While men and women both get high blood pressure and related kidney disease, the path to get there is shorter, steeper and just different for men, researchers say.
"They may end up at the same point, but the way they got there could be very different," says Dr. Jennifer C. Sullivan, pharmacologist/physiologist at the Medical College of Georgia Vascular Biology Center.
"It's known that men tend to develop hypertension earlier than women and the increase in blood pressure occurs more rapidly than it does in women, until they hit menopause. I look at our spontaneously hypertensive rats and see the same dichotomy in blood pressure," Dr. Sullivan says of the animal model she studies. "There are also differences in development of renal injury in the human population and chronic renal disease seems to be worse in men and I see the same thing in my animal model."
She's looking at these gender differences to find what protects females, at least for much of their life, work that led to her selection for the 2007 New Investigator Award of the American Physiological Society's Water and Electrolyte Homeostasis Section. She presented her work May 1 during the Experimental Biology Meeting Annual Meeting in Washington, D.C.

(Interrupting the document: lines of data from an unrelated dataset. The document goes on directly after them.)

-- ==== Sys2Proof/Tests/Slice0.lean ====
section
/-! SUPPORT. The model's own tests: expected results from 95_test_vectors and the encoding tables of 30_encoding, one
step each; and for each statement with hypotheses a witness, a concrete state that meets them. -/

namespace Sys2Proof.Tests

/- One theorem is checked after another: so many small ones checked at a time took more threads than the memory limit
of the check leaves room for. The option ends with the namespace. -/
set_option Elab.async false

open Sys2Proof.Machine

/-- The outcome is a next state of which `p` holds. -/
def answers (o : Host.Outcome State Fault Refusal) (p : State → Bool) : Bool :=
  match o with
  | .next t => p t
  | .fault _ => false
  | .refused _ => false

/-- The stand-in table `SCONST_T` of 95_test_vectors 3.1. -/
def standIn : Table := fun i => (BitVec.ofNat 64 (i.val + 1) * 0x9E3779B97F4A7C15#64) ||| 1#64

/-- A table whose index 0 derives a seed in two T-steps: both words have eight different digits. -/
def quick : Table := fun _ => 0x012345670000000B#64

/-- After reset, with these moves of the host. -/
def presenting (moves : List HostMove) : State := { State.reset with host := moves }

/-- A constructed generator (V-S8 of 95_test_vectors). -/
def constructed : State :=
  State.reset.construct 0xB5AD4ECEDA1CE2A9#64

/-- In `SETUP` with the index `n`. -/
def settingUp (n : Word) : State := { State.reset with phase := .setup, nreg := n }

/-- In `ENTWAIT`, with these levels on the pins. -/
def waiting (pins : Pins) : State := { State.reset with phase := .entWait, esrc := true, pins := pins }

/-- The entropy source answers with this value. -/
def value (n : Word) : Pins := { rst := false, entAck := true, entFail := false, entData := n }

/-- The entropy source reports a failure. -/
def failure : Pins := { rst := false, entAck := true, entFail := true, entData := 0#64 }

/-- `rst` is high. -/
def resetting : Pins := { rst := true, entAck := false, entFail := false, entData := 0#64 }

/-- The second T-step of the trace of `n = 0` (95_test_vectors 3.2), before its first nibble: five digits are packed. -/
def scanning : State :=
  { State.reset with
    phase := .scan, ts := 0x9E3779B97F4A7C15#64, j := 0x3E30AA12#32, a := 0x000E37B9#32, c := 0x4A88#16, m := 20#6 }

/-- The same T-step before its third nibble: seven digits are packed. -/
def scanningLast : State :=
  { scanning with a := 0x012E37B9#32, c := 0x4A8E#16, m := 28#6, i := 8#5 }

/-- The fourth T-step of that trace before its third nibble: the lower half has seven digits. -/
def scanningLower : State :=
  { scanning with
    j := 0xC6205BAD#32, a := 0x0D16A5F9#32, c := 0xA662#16, m := 28#6, i := 8#5, half := true, uh := 0xA12E37B9#32 }

/-! ## Smoke tests of the well-formedness check and the decoder -/

/-- One ill-formed byte of each kind is refused (30_encoding R74, R75; 95_test_vectors 5). -/
theorem test_ill_formed_bytes_refused :
    wellFormedByte 0x00#8 = false ∧ wellFormedByte 0x11#8 = false ∧ wellFormedByte 0x24#8 = false ∧
    wellFormedByte 0x35#8 = false ∧ wellFormedByte 0x42#8 = false ∧ wellFormedByte 0x90#8 = false ∧
    wellFormedByte 0xFF#8 = false ∧ wellFormedByte 0x10#8 = true := by decide

/-- Bytes from the `opc` and `sel` columns of 30_encoding R72, bit by bit, class 1 and 2. -/
theorem test_decode_step_and_loads :
    decode 0b0001_0000#8 7#64 = .command .step ∧ decode 0b0010_0000#8 7#64 = .command (.ldx 7#64) ∧
    decode 0b0010_0001#8 7#64 = .command (.ldw 7#64) ∧ decode 0b0010_0010#8 7#64 = .command (.lds 7#64) ∧
    decode 0b0010_0011#8 7#64 = .command (.init 7#64) := by decide

/-- Class 3 of 30_encoding R72. -/
theorem test_decode_reads :
    decode 0b0011_0000#8 7#64 = .command .rdx ∧ decode 0b0011_0001#8 7#64 = .command .rdw ∧
    decode 0b0011_0010#8 7#64 = .command .rds ∧ decode 0b0011_0011#8 7#64 = .command .rdseed ∧
    decode 0b0011_0100#8 7#64 = .command .rdstat := by decide

/-- Classes 4 to 6 of 30_encoding R72. -/
theorem test_decode_seed_and_system :
    decode 0b0100_0000#8 7#64 = .command (.derive 7#64) ∧ decode 0b0100_0001#8 7#64 = .command .rseed ∧
    decode 0b0101_0000#8 7#64 = .command .inits ∧ decode 0b0110_0000#8 7#64 = .command .clrerr := by decide

/-- The illegal bytes that 95_test_vectors 5 lists. -/
theorem test_decode_illegal :
    ([0x00#8, 0x0F#8, 0x11#8, 0x1F#8, 0x24#8, 0x2F#8, 0x35#8, 0x3F#8, 0x42#8, 0x51#8, 0x61#8, 0x70#8, 0x90#8,
      0xFF#8].all fun b => decide (decode b 0#64 = .illegal)) = true := by decide

/-- The first bytes of the encodings of program P1 (95_test_vectors 6), encoded. -/
theorem test_encode_p1 :
    encode (.ldx 1#64) = (0x20#8, 1#64) ∧ encode (.ldw 1#64) = (0x21#8, 1#64) ∧ encode (.lds 1#64) = (0x22#8, 1#64) ∧
    encode .step = (0x10#8, 0#64) ∧ encode .rdstat = (0x34#8, 0#64) := by decide

/-- Opcode-table words of `CLRERR` and `INITS`, and one that no row has. -/
theorem test_table_words :
    decodeTableWord 8 0x60 = some .clrerr ∧ decodeTableWord 8 0x50 = some .inits ∧ decodeTableWord 8 0x61 = none := by
  decide

/-! ## The textual form (30_encoding R78, R79) -/

/-- "DERIVE -12345": the operand is V-D4 of 95_test_vectors. -/
theorem test_script_negative_index :
    readLine ['D', 'E', 'R', 'I', 'V', 'E', ' ', '-', '1', '2', '3', '4', '5'] =
      some [.derive 0xFFFFFFFFFFFFCFC7#64] := by decide +kernel

/-- "LDSTATE 1, 0x2, 3_0" is three commands. -/
theorem test_script_ldstate :
    readLine ['L', 'D', 'S', 'T', 'A', 'T', 'E', ' ', '1', ',', ' ', '0', 'x', '2', ',', ' ', '3', '_', '0'] =
      some [.ldx 1#64, .ldw 2#64, .lds 30#64] := by decide +kernel

/-- The written encoding of `LDX 1` in program P1: "20:0000000000000001". -/
theorem test_encoding_text :
    encodingText (.ldx 1#64) =
      ['2', '0', ':', '0', '0', '0', '0', '0', '0', '0', '0', '0', '0', '0', '0', '0', '0', '0', '1'] := by
  decide +kernel

/-! ## One command at a time -/

/-- V-S8 of 95_test_vectors. -/
theorem test_step_v_s8 :
    answers (exec .step constructed) (fun t => t.x = 0xE5E098E3183596E3#64 ∧ t.w = 0x6B5A9D9DB439C552#64 ∧
      t.s = 0xB5AD4ECEDA1CE2A9#64 ∧ t.owed = some ⟨.ok, 0x183596E3#64⟩) = true := by decide +kernel

/-- V-S10 of 95_test_vectors: `LDX 1` and `LDW 1` only. -/
theorem test_step_v_s10 :
    answers (exec .step { State.reset with x := 1#64, w := 1#64, xv := true, wv := true })
      (fun t => t.einv ∧ t.x = 1#64 ∧ t.w = 1#64 ∧ t.owed = some ⟨.inv, 0#64⟩) = true := by decide

/-- V-A6 of 95_test_vectors, from reset. -/
theorem test_ldx_v_a6 :
    answers (exec (.ldx 0xFFFFFFFFFFFFFFFF#64) State.reset)
      (fun t => t.x = 0xFFFFFFFFFFFFFFFF#64 ∧ t.status = 0x01#64 ∧ t.owed = some ⟨.ok, 0#64⟩) = true := by
  decide +kernel

/-- V-A10 of 95_test_vectors, from reset: bit 1 of `STATUS`. -/
theorem test_ldw_v_a10 :
    answers (exec (.ldw 5#64) State.reset) (fun t => t.w = 5#64 ∧ t.status = 0x02#64) = true := by decide +kernel

/-- V-A9 of 95_test_vectors, from reset: a zero increment is accepted, bit 2 of `STATUS`. -/
theorem test_lds_v_a9 :
    answers (exec (.lds 0#64) State.reset) (fun t => t.s = 0#64 ∧ t.status = 0x04#64) = true := by decide +kernel

/-- V-A12 of 95_test_vectors, from reset. -/
theorem test_init_v_a12 :
    answers (exec (.init 0#64) State.reset) (fun t => t.status = 0x07#64 ∧ t.owed = some ⟨.ok, 0#64⟩) = true := by
  decide +kernel

/-- V-A2 of 95_test_vectors. -/
theorem test_rdx_v_a2 :
    answers (exec .rdx State.reset) (fun t => t.status = 0x20#64 ∧ t.owed = some ⟨.inv, 0#64⟩) = true := by
  decide +kernel

/-- V-A7 of 95_test_vectors. -/
theorem test_rdx_v_a7 :
    answers (exec .rdx { State.reset with x := 0xFFFFFFFFFFFFFFFF#64, xv := true })
      (fun t => t.owed = some ⟨.ok, 0xFFFFFFFFFFFFFFFF#64⟩) = true := by decide

/-- V-A8 of 95_test_vectors: `W` is not valid though `X` is. -/
theorem test_rdw_v_a8 :
    answers (exec .rdw { State.reset with xv := true }) (fun t => t.status = 0x21#64) = true := by decide +kernel

/-- V-A19 of 95_test_vectors. -/
theorem test_rds_v_a19 :
    answers (exec .rds { State.reset with s := 0xA12E37B9BD16A5F9#64, sv := true })
      (fun t => t.owed = some ⟨.ok, 0xA12E37B9BD16A5F9#64⟩) = true := by decide

/-- V-A20 of 95_test_vectors. -/
theorem test_rdseed_v_a20 :
    answers (exec .rdseed { State.reset with seed := 0xA12E37B9BD16A5F9#64, seedv := true })
      (fun t => t.owed = some ⟨.ok, 0xA12E37B9BD16A5F9#64⟩) = true := by decide

/-- The bits of `STATUS` after V-A14 of 95_test_vectors. -/
theorem test_rdstat_v_a14 :
    answers (exec .rdstat { State.reset with xv := true, wv := true, sv := true, eill := true, einv := true })
      (fun t => t.owed = some ⟨.ok, 0x37#64⟩) = true := by decide +kernel

/-- V-A15 of 95_test_vectors: the flags go, the valid bits stay. -/
theorem test_clrerr_v_a15 :
    answers (exec .clrerr { State.reset with xv := true, wv := true, sv := true, eill := true, einv := true })
      (fun t => t.status = 0x07#64 ∧ t.owed = some ⟨.ok, 0#64⟩) = true := by decide +kernel

/-- V-A18 of 95_test_vectors. -/
theorem test_inits_v_a18 :
    answers (exec .inits { State.reset with seed := 0xA12E37B9BD16A5F9#64, seedv := true })
      (fun t => t.x = 0xA12E37B9BD16A5F9#64 ∧ t.s = 0xA12E37B9BD16A5F9#64 ∧ t.status = 0x0F#64) = true := by
  decide +kernel

/-- V-A4 of 95_test_vectors: no seed yet. -/
theorem test_inits_v_a4 :
    answers (exec .inits State.reset) (fun t => t.xv = false ∧ t.owed = some ⟨.inv, 0#64⟩) = true := by decide

/-- Accepting `DERIVE` hides the old seed and owes no response yet (41_seed_derivation R141). -/
theorem test_derive_starts :
    answers (exec (.derive 12345#64) { State.reset with seed := 1#64, seedv := true })
      (fun t => t.nreg = 12345#64 ∧ t.seedv = false ∧ t.phase = .setup ∧ t.owed = none) = true := by decide

/-- V-D16 of 95_test_vectors: a failed `RSEED`. -/
theorem test_rseed_v_d16 :
    answers (step (waiting failure)) (fun t => t.eent ∧ t.seedv = false ∧ t.phase = .idle ∧
      t.owed = some ⟨.ent, 0#64⟩) = true := by decide

/-- V-A14 of 95_test_vectors: the illegal byte 0x35. -/
theorem test_illegal_v_a14 :
    answers (step (presenting [.issue 0x35#8 0#64])) (fun t => t.eill ∧ t.owed = some ⟨.ill, 0#64⟩) = true := by decide

/-- The first step after reset runs the instruction placed by `withFetchWord`, here `CLRERR`. -/
theorem test_first_step_runs_the_table_word :
    answers (step (State.reset.withFetchWord 8 0x60)) (fun t => t.owed = some ⟨.ok, 0#64⟩ ∧ t.host = []) = true := by
  decide

/-! ## Derivation -/

/-- V-D3 and V-D4 of 95_test_vectors 3.3: 12345 and -12345. -/
theorem test_derive_v_d3_v_d4 :
    deriveSeed standIn 10 12345#64 = some ⟨0xC4ADB7122AE4D07F#64, 4⟩ ∧
    deriveSeed standIn 10 0xFFFFFFFFFFFFCFC7#64 = some ⟨0xC4ADB7122AE4D07F#64, 4⟩ := by decide +kernel

/-- V-D6, V-D8, V-D9 of 95_test_vectors 3.3. -/
theorem test_derive_v_d6_v_d8_v_d9 :
    deriveSeed standIn 10 100000000#64 = some ⟨0x5C6EF3729CA5BD29#64, 4⟩ ∧
    deriveSeed standIn 10 3000000000#64 = some ⟨0x2608C5A359460BFB#64, 4⟩ ∧
    deriveSeed standIn 10 21000000000#64 = some ⟨0x8C79210EB7A025F9#64, 3⟩ := by decide +kernel

/-- V-D11 and V-D12 of 95_test_vectors 3.3: 2^63 - 1 and 2^63. -/
theorem test_derive_v_d11_v_d12 :
    deriveSeed standIn 10 0x7FFFFFFFFFFFFFFF#64 = some ⟨0x403A6FCB4CB9E107#64, 4⟩ ∧
    deriveSeed standIn 10 0x8000000000000000#64 = some ⟨0x48CE1F6A4C037EA7#64, 4⟩ := by decide +kernel

/-- `x0` of V-D11 of 95_test_vectors 3.3. -/
theorem test_initial_x_v_d11 : initialX standIn 0x7FFFFFFFFFFFFFFF#64 = 0xA1CC0580A728A971#64 := by decide +kernel

/-- T-step 3 of the trace of `n = 0` (95_test_vectors 3.2). -/
theorem test_fetch_trace :
    answers (stepWith standIn { State.reset with
      phase := .fetch, tx := 0xE1F35FDB3E30AA12#64, tw := 0x3C6EF372FE94F82A#64, ts := 0x9E3779B97F4A7C15#64 })
      (fun t => t.tx = 0x6D9B5D83F16A5F99#64 ∧ t.tw = 0xDAA66D2C7DDF743F#64 ∧ t.j = 0xF16A5F99#32 ∧ t.i = 0#5 ∧
        t.phase = .scan) = true := by decide +kernel

/-- The eighth digit of the upper half in that trace. -/
theorem test_scan_completes_the_upper_half :
    answers (stepWith standIn scanningLast)
      (fun t => t.uh = 0xA12E37B9#32 ∧ t.half ∧ t.a = 0#32 ∧ t.c = 0#16 ∧ t.m = 0#6 ∧ t.phase = .fetch) = true := by
  decide +kernel

/-- The eighth digit of the lower half in that trace: the seed. -/
theorem test_scan_completes_the_seed :
    answers (stepWith standIn scanningLower)
      (fun t => t.seed = 0xA12E37B9BD16A5F9#64 ∧ t.seedv ∧ t.owed = some ⟨.ok, 0xA12E37B9BD16A5F9#64⟩) = true := by
  decide +kernel

/-! ## Witnesses: encoding -/

/-- For `OpcodeMapDecodes`. -/
theorem witness_illegal_bytes :
    0x00#8 ∉ legalBytes ∧ 0x35#8 ∉ legalBytes ∧ 0x70#8 ∉ legalBytes ∧ 0xFF#8 ∉ legalBytes := by decide

/-- For `DecodeEncodeAgree`. -/
theorem witness_decode_iff :
    decode 0x22#8 5#64 = .command (.lds 5#64) ∧ 0x22#8 = (encode (.lds 5#64)).1 ∧
    decode 0x10#8 (-1#64) = .command .step ∧ formatOf .step = .zero := by decide

/-- For `IllegalBytesAreTheListedRanges`, at the ends of the ranges. -/
theorem witness_illegal_ranges :
    decode 0x0F#8 0#64 = .illegal ∧ decode 0x1F#8 0#64 = .illegal ∧ decode 0x24#8 0#64 = .illegal ∧
    decode 0x3F#8 0#64 = .illegal ∧ decode 0x42#8 0#64 = .illegal ∧ decode 0x51#8 0#64 = .illegal ∧
    decode 0x61#8 0#64 = .illegal ∧ decode 0x70#8 0#64 = .illegal := by decide

/-- For `IgnoredOperandHasNoEffect`, a legal and an illegal byte. -/
theorem witness_ignored_operand :
    State.reset.cmdReady = true ∧ (∀ i, decode 0x10#8 5#64 = .command i → formatOf i = .zero) ∧
    (∀ i, decode 0xFF#8 5#64 = .command i → formatOf i = .zero) := by
  refine ⟨by decide, fun i h => ?_, fun i h => ?_⟩
  · have : Decoded.command .step = .command i := h
    cases this
    rfl
  · have : Decoded.illegal = .command i := h
    cases this

/-! ## Witnesses: steps, ports and reset -/

/-- For `StepRunsTheDecodedCommand`. -/
theorem witness_presented_command :
    let s := presenting [.issue 0x23#8 9#64]
    s.pins.rst = false ∧ s.phase = .idle ∧ s.owed = none ∧ s.host = .issue 0x23#8 9#64 :: [] ∧
    decode 0x23#8 9#64 = .command (.init 9#64) := by decide

/-- For `IllegalByteRaisesIll`. -/
theorem witness_presented_illegal_byte :
    let s := presenting [.issue 0xFF#8 9#64]
    s.pins.rst = false ∧ s.phase = .idle ∧ s.owed = none ∧ s.host = .issue 0xFF#8 9#64 :: [] ∧ 0xFF#8 ∉ legalBytes := by
  decide

/-- For `IdleEngineWaits`. -/
theorem witness_nothing_presented :
    (presenting []).presented = none ∧ (presenting [.wait]).presented = none ∧ (presenting []).pins.rst = false ∧
    (presenting []).phase = .idle ∧ (presenting []).owed = none := by decide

Female hormones can't account for all the difference, she says. "It's not that easy. Men and women are more than just sex hormones." When she takes testicles out, for example, blood pressure and injury incidence drop some; when she takes ovaries out, blood pressure remains unchanged but kidney injury increases slightly. "There are fundamental differences, I believe, in the physiology. They are going to end up at the same point but the way there could be very different."
So she's comparing in males and females some major players in blood pressure regulation and renal injury: the potential for blood vessels to relax and constrict and the amount of damage-producing free radicals.